theorem Frame.updE_sched_pair {ps : List Piece} {s t : State} {x0 : Sched} {x1 : Pair} (hp : ([.sched, .pair] : List Piece).all (fun p => ps.contains p) = true) :
    Frame ps s { t with sched := x0, pair := x1 } = Frame ps s t :=
  Frame.eqOf (fun p hq => by cases p <;> first | rfl | exact absurd (subOf hp (by decide)) hq) rfl

theorem Frame.updE_spi {ps : List Piece} {s t : State} {x0 : Spi} (hp : ([.spi] : List Piece).all (fun p => ps.contains p) = true) :
    Frame ps s { t with spi := x0 } = Frame ps s t :=
  Frame.eqOf (fun p hq => by cases p <;> first | rfl | exact absurd (subOf hp (by decide)) hq) rfl

theorem Frame.updE_strata {ps : List Piece} {s t : State} {x0 : Strata} (hp : ([.strata] : List Piece).all (fun p => ps.contains p) = true) :
    Frame ps s { t with strata := x0 } = Frame ps s t :=
  Frame.eqOf (fun p hq => by cases p <;> first | rfl | exact absurd (subOf hp (by decide)) hq) rfl

theorem Frame.updE_supply {ps : List Piece} {s t : State} {x0 : Supply} (hp : ([.supply] : List Piece).all (fun p => ps.contains p) = true) :
    Frame ps s { t with supply := x0 } = Frame ps s t :=
  Frame.eqOf (fun p hq => by cases p <;> first | rfl | exact absurd (subOf hp (by decide)) hq) rfl

theorem Frame.updE_update {ps : List Piece} {s t : State} {x0 : Update} (hp : ([.update] : List Piece).all (fun p => ps.contains p) = true) :
    Frame ps s { t with update := x0 } = Frame ps s t :=
  Frame.eqOf (fun p hq => by cases p <;> first | rfl | exact absurd (subOf hp (by decide)) hq) rfl

end Sys2Proof.Machine
end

= = = = = = =

**Problem to solve:**
Every line from the one that has "(hp : ([.update]" down to the last line above must be written out exactly, with both ends included and nothing else.

**Expected answer:**
theorem Frame.updE_update {ps : List Piece} {s t : State} {x0 : Update} (hp : ([.update] : List Piece).all (fun p => ps.contains p) = true) :
    Frame ps s { t with update := x0 } = Frame ps s t :=
  Frame.eqOf (fun p hq => by cases p <;> first | rfl | exact absurd (subOf hp (by decide)) hq) rfl

end Sys2Proof.Machine
end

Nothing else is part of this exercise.